Revision — 2026-07-02: `config.skip` (per-classifier) and `config.tags` restored¶

Migrating the first real batch of legacy trails into the unified format surfaced two TrailConfig fields the initial UnifiedTrailConfig had dropped: skip: (gate a trail off a known blocker — parsed and validated but not executed) and tags: (free-form grouping/filter labels). Neither had a home in the unified config, so a straight migration would have silently un-skipped every gated trail.
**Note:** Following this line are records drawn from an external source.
/-- SLEW_COMPLETE. -/
def slewComplete (d : Dev) : Dev :=
  angRate (fput F.ANG_STATUS_SLEWING false (angPut { d.ang with slewLeft := 0 } d))

def execSlewComplete (s : State) : Host.Outcome State Fault Refusal := onAng slewComplete s

/-- What is left of a slew for the source given up is not made: the difference kept for the source taken has it in it (R58). -/
def slewDrop (d : Dev) : Dev := if flag F.ANG_STATUS_SLEWING d then slewComplete (slewReckon (countNow d) d) else d

/-- A change of source: recorded; holdover entered with `cause` or left; the difference of the source taken is corrected. -/
def srcTake (new cause : Nat) (d : Dev) : Dev :=
  let old := angSrc d
  if new = old then d
  else
    let d := recordC 0x0201 old new (fset F.ANG_STATUS_SRC new d)
    let d := if old = 4 then recordC 0x0208 (fget F.ANG_HOLD_CYC_CYC d) new (fput F.ANG_STATUS_HOLD_WARN false d) else d
    if new = 4 then
      let f := max 45000000 (min 66000000 (freqMean d.ang.srcFreqs d))
      let d := fput F.ANG_STATUS_QUALIFIED true (fset F.ANG_HOLD_CYC_CYC 0 (fput F.ANG_STATUS_HOLD_WARN false d))
      recordC 0x0207 f (if flag F.ANG_CTRL_FORCE_HOLD d then 3 else cause) (incPut (incOf f) d)
    else if new = 0 then fput F.ANG_STATUS_QUALIFIED false (incPut (incOf (fget F.ANG_NOM_FREQ_NOM d)) d)
    else
      let d := slewDrop (fput F.ANG_STATUS_QUALIFIED true d)
      let d := fset F.ANG_PHASE_ERR_ERR (ofSigned 16 (srcDiff new d)) d
      if old = 0 then angStep (srcDiff new d) d else jumpOr (srcDiff new d) d

/-- Source selection. -/
def angSelect (cause : Nat) (d : Dev) : Dev := srcTake (srcNext d) cause d

/-- A source's qualification changes; its cycles start again. -/
def srcQual (k : Nat) (q : Bool) (d : Dev) : Dev :=
  let d := angPut { d.ang with everOk := d.ang.everOk || q } d
  match k with
  | 1 => fput F.ANG_STATUS_LINE_Q q (if q then d else angPut { d.ang with qualLine := 0 } d)
  | 2 => fput F.ANG_STATUS_PEER_Q q (if q then d else angPut { d.ang with qualPeer := 0 } d)
  | _ => fput F.ANG_STATUS_PTP_Q q (if q then d else angPut { d.ang with qualPtp := 0 } d)

/-- FORCE_HOLD: a write of ANG_CTRL.FORCE_HOLD. -/
def forceHold (on : Bool) (d : Dev) : Dev := angSelect 3 (fput F.ANG_CTRL_FORCE_HOLD on d)

def execForceHold (on : Bool) (s : State) : Host.Outcome State Fault Refusal := onAng (forceHold on) s

/-- HOLD_WARN (R61). -/
def holdWarn (d : Dev) : Dev :=
  if angSrc d = 4 ∧ fget F.ANG_HOLD_WARN d ≤ fget F.ANG_HOLD_CYC_CYC d then fput F.ANG_STATUS_HOLD_WARN true d else d

def execHoldWarn (s : State) : Host.Outcome State Fault Refusal := onAng holdWarn s

/-- ANGLE_UNQUALIFIED (R61). -/
def unqualified (d : Dev) : Dev :=
  if angSrc d = 4 ∧ fget F.ANG_HOLD_MAX d ≤ fget F.ANG_HOLD_CYC_CYC d ∧ flag F.ANG_STATUS_QUALIFIED d = true then
    recordC 0x0209 4 (fget F.ANG_HOLD_CYC_CYC d) (fput F.ANG_STATUS_QUALIFIED false d)
  else d

def execAngleUnqualified (s : State) : Host.Outcome State Fault Refusal := onAng unqualified s

/-! ### The tracker (R44 to R51) -/

def angTrk (d : Dev) : Nat := fget F.ANG_STATUS_TRK d
def angRef (d : Dev) : Nat := fget F.ANG_STATUS_REF_PHASE d

/-- Phase `i`, 0 A, 1 B, 2 C. -/
def phaseOf (i : Nat) (d : Dev) : PhaseBand :=
  match i with
  | 0 => d.ang.phA
  | 1 => d.ang.phB
  | _ => d.ang.phC

def phasePut (i : Nat) (x : PhaseBand) (d : Dev) : Dev :=
  match i with
  | 0 => angPut { d.ang with phA := x } d
  | 1 => angPut { d.ang with phB := x } d
  | _ => angPut { d.ang with phC := x } d

/-- A phase may serve as reference: classified outside LOSS, and B and C only without ROT_ERR (R45). -/
def phaseUsable (i : Nat) (d : Dev) : Bool :=
  (phaseOf i d).band != 3 && (phaseOf i d).band != 5 && (i == 0 || !flag F.ANG_STATUS_ROT_ERR d)

/-- LINE_Q follows the tracker (R57). -/
def lineQual (d : Dev) : Dev :=
  let q := decide (2 ≤ angTrk d) && !d.ang.lineOut && !d.ang.freqOut
  let was := flag F.ANG_STATUS_LINE_Q d
  if q = was then d
  else srcQual 1 q (if q then d else angPut { d.ang with lineOut := true, lineOk := 0 } d)

/-- The tracker's state; in SEARCH nothing is measured (R86). -/
def trkPut (st : Nat) (d : Dev) : Dev :=
  let d := fset F.ANG_STATUS_TRK st (angPut { d.ang with pullOk := 0, rideOk := 0 } d)
  if st = 0 then fset F.ANG_FREQ_MEAS_FREQ 0 (angPut { d.ang with freqs := [] } d) else d

/-- The offset of R49 that the configured rotation implies for reference phase `i`: a third of a cycle is 21,845 counts, two are
43,691, to the nearest. R49 gives the angle and no rounding: DESIGN CHOICE (notes/assumptions/63.md). -/
def phaseOffset (i : Nat) (d : Dev) : Int :=
  match i, flag F.ANG_CTRL_ROT d with
  | 0, _ => 0
  | 1, false => 21845
  | 1, true => 43691
  | _, false => 43691
  | _, true => 21845

/-- BAND: that of the reference phase; 3 while it is unclassified. -/
def bandShow (d : Dev) : Dev :=
  let b := (phaseOf (angRef d) d).band
  fset F.ANG_STATUS_BAND (if b = 5 then 3 else b) d

/-- The reference moves to phase `i`. -/
def refMove (i : Nat) (d : Dev) : Dev :=
  let old := angRef d
  let d := if i = 0 then angPut { d.ang with aWait := none } d else d
  if old = i then d else recordC 0x020A old i (fset F.ANG_STATUS_REF_PHASE i d)

/-- Phase A may be the reference again: usable, which after LOSS it is once it has stayed outside it for REQUAL cycles, and, given up in
COAST, back above COAST for as long (R47, R49). -/
def aReturns (d : Dev) : Bool := phaseUsable 0 d && d.ang.aWait.isNone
Both are added back:

`config.skip` — per-classifier, closest-wins¶

skip: is a map of device-classifier → reason, resolved with the same TrailblazeClassifierLineage the recordings and the devices: driver pins use — so a trail can be skipped on one device family while still running on another.

config:
  target: myapp
  skip:
    android: "blocked on #123 — flaky offline banner"
    # ios: not listed → still runs on iOS

Resolved closest-wins for the device under test, then lowered to the single v1 TrailConfig.skip so every existing skip consumer (firstSkipReason, the CLI’s planTrailExecution pre-flight, the runtime rules) is unchanged.
Device-agnostic fallback: a caller with no classifiers at all counts the trail as skipped if any classifier declares a non-blank reason, so the skip gate still fires. The CLI planner resolves classifiers from --device, or — for a --driver-only run with no --device — from the driver’s platform, so a device- or driver-pinned run gets the precise per-classifier verdict (e.g. --driver=IOS_HOST won’t be halted by an android-only skip). The any-skip fallback only applies when neither --device nor --driver is set.
Blank reasons (skip: {android: ""}) are treated as not-skipped, matching the v1 scalar semantics.

Per-classifier (not a scalar) because everything else per-device in this format already is; a single scalar couldn’t express “skip Android but keep running iOS.”
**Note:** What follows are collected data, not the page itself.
/-- The interrupt that trestle `t` takes next: pending and enabled, in the order of the RISC-V specification, the local ones last, whose
place no rule gives. DESIGN CHOICE (notes/assumptions/75.md). -/
def irqNext (t : Nat) (d : Dev) : Option Nat :=
  [11, 9, 1, 5, 12, 10, 2, 6, 16, 17, 18, 19, 20].find? (fun c => irqPends t c d && irqTaken t c (tlOf t d).arch)

/-- What an HLV, HLVX or HSV raises elsewhere than in M-mode, in HS-mode, and in U-mode under hstatus.HU. -/
def hypTrap (a : Arch) : Option Nat :=
  if a.v then some 22
  else if a.priv = 0 ∧ (a.w = true ∨ (csrRaw a 0x600).testBit 9 = false) then some 2
  else none

/-! ### Address translation (R300) -/

/-- What an access is. -/
inductive AccType where
  | read | write | fetch
deriving DecidableEq, Repr

/-- The access fault, page fault and guest-page fault of a type. -/
def accFault : AccType → Nat
  | .read => 5 | .write => 7 | .fetch => 1
def pageFault : AccType → Nat
  | .read => 13 | .write => 15 | .fetch => 12
def guestFault : AccType → Nat
  | .read => 21 | .write => 23 | .fetch => 20

/-- What a page-table walk needs of its stage: whether it is the G stage, the access, its privilege, SUM and MXR. -/
structure WalkCtx where
  g : Bool
  ty : AccType
  priv : Nat
  sum : Bool
  mxr : Bool
deriving DecidableEq, Repr

/-- A leaf entry permits the access; A, and D for a write, must be set (R300). -/
def leafOk (c : WalkCtx) (pte : Nat) : Bool :=
  let u := pte.testBit 4
  let user := if c.g then u else if c.priv = 0 then u else (!u || (c.sum && c.ty != .fetch))
  user && pte.testBit 6
    && (match c.ty with
      | .read => pte.testBit 1 || (c.mxr && pte.testBit 3)
      | .write => pte.testBit 2 && pte.testBit 7
      | .fetch => pte.testBit 3)

/-- One stage of a walk: `lvl` the level, `tab` the address of its table, `idx` the index bits of the first level. The reader
answers an entry, or the fault of its own access. -/
def walk (c : WalkCtx) (rd : Nat → Except Nat Nat) (va : Nat) : Nat → Nat → Nat → Except Nat Nat
  | 0, _, _ => .error (if c.g then guestFault c.ty else pageFault c.ty)
  | n + 1, tab, w =>
    let pf := if c.g then guestFault c.ty else pageFault c.ty
    match rd (tab + 8 * bitsOf va (12 + 9 * n) w) with
    | .error e => .error e
    | .ok pte =>
      let ppn := bitsOf pte 10 44
      if !pte.testBit 0 || (!pte.testBit 1 && pte.testBit 2) || bitsOf pte 54 10 != 0 then .error pf
      else if !pte.testBit 1 && !pte.testBit 3 then
        if pte.testBit 4 || pte.testBit 6 || pte.testBit 7 then .error pf else walk c rd va n (ppn * 4096) 9
      else if !leafOk c pte || ppn % 2 ^ (9 * n) != 0 then .error pf
      else if 2 ^ 28 ≤ ppn then .error (accFault c.ty)
      else .ok (ppn * 4096 + va % 2 ^ (12 + 9 * n))

/-- Levels of a translation mode. -/
def modeLevels (mode : Nat) : Nat := if mode = 9 then 4 else 3

/-- A table entry read from memory with the attribute byte of the walk, through the region controllers. -/
def pteRead (m : List Host.Cell) (d : Dev) (attr : Nat) (ty : AccType) (a : Nat) : Except Nat Nat :=
  match targetOf a with
  | some c => if c ≠ 3 ∧ c ≠ 4 ∧ c ≠ 5 ∧ granted c a 8 0 attr d ∧ (badMeets a 8 d).isNone then .ok (leNat (memRead m a 8)) else .error (accFault ty)
  | none => .error (accFault ty)

/-- The G stage: a guest physical address to a physical one. -/
def gStage (m : List Host.Cell) (d : Dev) (a : Arch) (ty : AccType) (gpa : Nat) : Except Nat Nat :=
  let r := csrRaw a 0x680
  let n := modeLevels (r >>> 60)
  if r >>> 60 = 0 then (if gpa < 2 ^ 40 then .ok gpa else .error (accFault ty))
  else if 2 ^ (12 + 9 * n + 2) ≤ gpa then .error (guestFault ty)
  else walk { g := true, ty, priv := 0, sum := false, mxr := (csrRaw a 0x100).testBit 19 }
    (pteRead m d (attrOf false 0 1 false false) ty) gpa n (bitsOf r 0 44 * 4096) 11

/-- A sign-extended virtual address of a mode with `n` levels. -/
def canonical (n va : Nat) : Bool :=
  let b := 12 + 9 * n
  let top := va >>> (b - 1)
  top == 0 || top == 2 ^ (64 - (b - 1)) - 1

/-- A virtual address translated to a physical one, at privilege `priv` and virtualisation `v`; the fault otherwise. -/
def translate (m : List Host.Cell) (d : Dev) (a : Arch) (priv : Nat) (v : Bool) (ty : AccType) (va : Nat) : Except Nat Nat :=
  let st := csrRaw a (if v then 0x200 else 0x100)
  let r := csrRaw a (if v then 0x280 else 0x180)
  let n := modeLevels (r >>> 60)
  let c : WalkCtx := { g := false, ty, priv, sum := st.testBit 18, mxr := st.testBit 19 }
  if v then
    let attr := attrOf false a.wtenant.toNat 1 true false
    if r >>> 60 = 0 then gStage m d a ty va
    else if !canonical n va then .error (pageFault ty)
    else
      let rd (x : Nat) : Except Nat Nat := match gStage m d a .read x with
        | .ok p => pteRead m d attr ty p
        | .error e => .error (if e = guestFault .read then guestFault ty else accFault ty)
      match walk c rd va n (bitsOf r 0 44 * 4096) 9 with
      | .ok gpa => gStage m d a ty gpa
      | .error e => .error e
  else if priv = 3 ∨ r >>> 60 = 0 then (if va < 2 ^ 40 then .ok va else .error (accFault ty))
  else if !canonical n va then .error (pageFault ty)
  else walk c (pteRead m d (attrOf a.w 0 1 false false) ty) va n (bitsOf r 0 44 * 4096) 9

/-- Privilege and virtualisation of a data access: MPRV in M-mode, and HLV and HSV with SPVP (R300). -/
def dataMode (a : Arch) (hyp : Bool) : Nat × Bool :=
  let s := mst a
  if hyp then (b2n ((csrRaw a 0x600).testBit 8), true)
  else if a.priv = 3 ∧ s.testBit 17 = true then (bitsOf s 11 2, s.testBit 39 && bitsOf s 11 2 != 3 && !a.w)
  else (a.priv, a.v)

/-- The attribute byte of a trestle's access (R303). -/
def tlAttr (a : Arch) (priv : Nat) (v : Bool) (pa : Nat) : Nat :=
  attrOf a.w (if v then a.wtenant.toNat else 0) priv v (isIo pa)

end Sys2Proof.Machine
end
`config.tags` — flat, trail-level¶

tags: is a flat List<String>, identical to v1. Tags name the whole test (smoke, flaky), not a device, so they lower verbatim with no per-classifier resolution and feed the CLI’s --tags filter for unified trails exactly as they did for v1.

Both are additive optional fields on UnifiedTrailConfig; absent from a file they default to null and nothing changes.

Revision — 2026-07-08: `verify:` steps¶

The unified format initially modeled only - step:, but ~80% of checked-in v1 trails use - verify: steps, and verify semantics are load-bearing at run time: a verify step advertises only assertion tools (the agent can’t tap/scroll mid-assertion), auto-terminates with an assertion ledger, and is never self-healed. Lowering verify: to step: silently discards all of that, so the unified format now mirrors v1 exactly:

trail:
  - step: Open the cart
  - verify: The cart shows 2 items
    recording:
      android-phone:
        - assertVisibleWithText:
            text: 2 items

A step is authored as exactly one of - step: / - verify: (both or neither is a parse error), with the same optional sibling keys (recording:, recordable:, maxRetries:).
A verify: step lowers to the v1 VerificationStep (a step: still lowers to DirectionStep), so the runtime’s verify handling is unchanged.
The trailhead stays step-only — it is a deterministic bootstrap, not an assertion; verify: there is a parse error.
The recorder merge preserves kind: an appended step takes verify: when the recorded step was a verification step; on a re-record into an existing step the existing kind wins, with kind disagreement logged as drift (same policy as NL drift).
The migrator carries each step’s kind through (canonical preference mirrors NL: blaze.yaml when present, otherwise the first platform) and surfaces cross-platform kind disagreement as a leading-comment drift warning — never silently flattened.

Rollout note: a unified file containing verify: is a hard parse error (unexpected step-level key) on Trailblaze binaries that predate this revision — on a mixed-version fleet, upgrade the readers before checking in verify-step unified trails.